(Stored items)
-- ==== Sys2Proof/Machine/Dispatch.lean ====
section
/-! DEFINITION. One arm for each command and event, each a direct call of its meaning. -/

namespace Sys2Proof.Machine

def exec (i : Instr) (s : State) : Host.Outcome State Fault Refusal :=
  match i with
  | .deviceReset pins => Sys2Proof.Machine.execDeviceReset pins s
  | .dramInitDone t => Sys2Proof.Machine.execDramInitDone t s
  | .signalPresent t inp => Sys2Proof.Machine.execSignalPresent t inp s
  | .signalAbsent t inp => Sys2Proof.Machine.execSignalAbsent t inp s
  | .inputFrameStart t inp f => Sys2Proof.Machine.execInputFrameStart t inp f s
  | .acquiringFrameTimeout t inp => Sys2Proof.Machine.execAcquiringFrameTimeout t inp s
  | .lockedFrameTimeout t inp => Sys2Proof.Machine.execLockedFrameTimeout t inp s
  | .holdTimerExpiry t inp => Sys2Proof.Machine.execHoldTimerExpiry t inp s
  | .relockWindowExpiry t => Sys2Proof.Machine.execRelockWindowExpiry t s
  | .outputFrameStart t o => Sys2Proof.Machine.execOutputFrameStart t o s
  | .packetArrival t inp bytes => Sys2Proof.Machine.execPacketArrival t inp bytes s
  | .resume t => Sys2Proof.Machine.execResume t s
  | .controlReset t => Sys2Proof.Machine.execControlReset t s
  | .statusRequest t => Sys2Proof.Machine.execStatusRequest t s
  | .load t table first count flags entries => Sys2Proof.Machine.execLoad t table first count flags entries s
  | .readTable t table first count => Sys2Proof.Machine.execReadTable t table first count s
  | .layoutSelect t layout => Sys2Proof.Machine.execLayoutSelect t layout s
  | .assetOpen t id kind width height frames interval => Sys2Proof.Machine.execAssetOpen t id kind width height frames interval s
  | .assetData t id offset data => Sys2Proof.Machine.execAssetData t id offset data s
  | .assetClose t id check => Sys2Proof.Machine.execAssetClose t id check s
  | .assetDrop t id => Sys2Proof.Machine.execAssetDrop t id s
  | .recordStart t source => Sys2Proof.Machine.execRecordStart t source s
  | .recordStop t => Sys2Proof.Machine.execRecordStop t s
  | .markIn t mark point number label => Sys2Proof.Machine.execMarkIn t mark point number label s
  | .markOut t mark point number => Sys2Proof.Machine.execMarkOut t mark point number s
  | .markClear t mark => Sys2Proof.Machine.execMarkClear t mark s
  | .cue t mark => Sys2Proof.Machine.execCue t mark s
  | .play t mark n d endAction => Sys2Proof.Machine.execPlay t mark n d endAction s
  | .pause t => Sys2Proof.Machine.execPause t s
  | .continuePlay t => Sys2Proof.Machine.execContinuePlay t s
  | .step t amount => Sys2Proof.Machine.execStep t amount s
  | .playerStop t => Sys2Proof.Machine.execPlayerStop t s
  | .clockStart t channel => Sys2Proof.Machine.execClockStart t channel s
  | .clockStop t channel => Sys2Proof.Machine.execClockStop t channel s
  | .clockSet t channel ms => Sys2Proof.Machine.execClockSet t channel ms s
  | .clockAdjust t channel ms => Sys2Proof.Machine.execClockAdjust t channel ms s
  | .clockPreset t channel => Sys2Proof.Machine.execClockPreset t channel s
  | .clockReport t channel ms running => Sys2Proof.Machine.execClockReport t channel ms running s
  | .scoreSet t field value => Sys2Proof.Machine.execScoreSet t field value s
  | .scoreAdd t field delta => Sys2Proof.Machine.execScoreAdd t field delta s
  | .contractPause t contract => Sys2Proof.Machine.execContractPause t contract s
  | .contractResume t contract => Sys2Proof.Machine.execContractResume t contract s
  | .periodClose t => Sys2Proof.Machine.execPeriodClose t s
  | .settleRemove t n => Sys2Proof.Machine.execSettleRemove t n s
  | .post t tag cls strip lane mode pace repeats lifetime => Sys2Proof.Machine.execPost t tag cls strip lane mode pace repeats lifetime s
  | .withdraw t tag => Sys2Proof.Machine.execWithdraw t tag s
  | .clearClass t cls => Sys2Proof.Machine.execClearClass t cls s
  | .horn t ms => Sys2Proof.Machine.execHorn t ms s
  | .cueArm t index => Sys2Proof.Machine.execCueArm t index s
  | .cueDisarm t index => Sys2Proof.Machine.execCueDisarm t index s
  | .loadTimerExpiry t table => Sys2Proof.Machine.execLoadTimerExpiry t table s
  | .unattendedTimerExpiry t => Sys2Proof.Machine.execUnattendedTimerExpiry t s
  | .assetLoadTimerExpiry t id => Sys2Proof.Machine.execAssetLoadTimerExpiry t id s
  | .contactLevelChange t line high => Sys2Proof.Machine.execContactLevelChange t line high s
  | .contactFilterExpiry t line => Sys2Proof.Machine.execContactFilterExpiry t line s
  | .hornEnd t => Sys2Proof.Machine.execHornEnd t s
  | .resetnHeldLow t => Sys2Proof.Machine.execResetnHeldLow t s

end Sys2Proof.Machine
end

Task
Would you report every line of the entries above containing the word "index"?

Output for this exercise
  | .cueArm t index => Sys2Proof.Machine.execCueArm t index s
  | .cueDisarm t index => Sys2Proof.Machine.execCueDisarm t index s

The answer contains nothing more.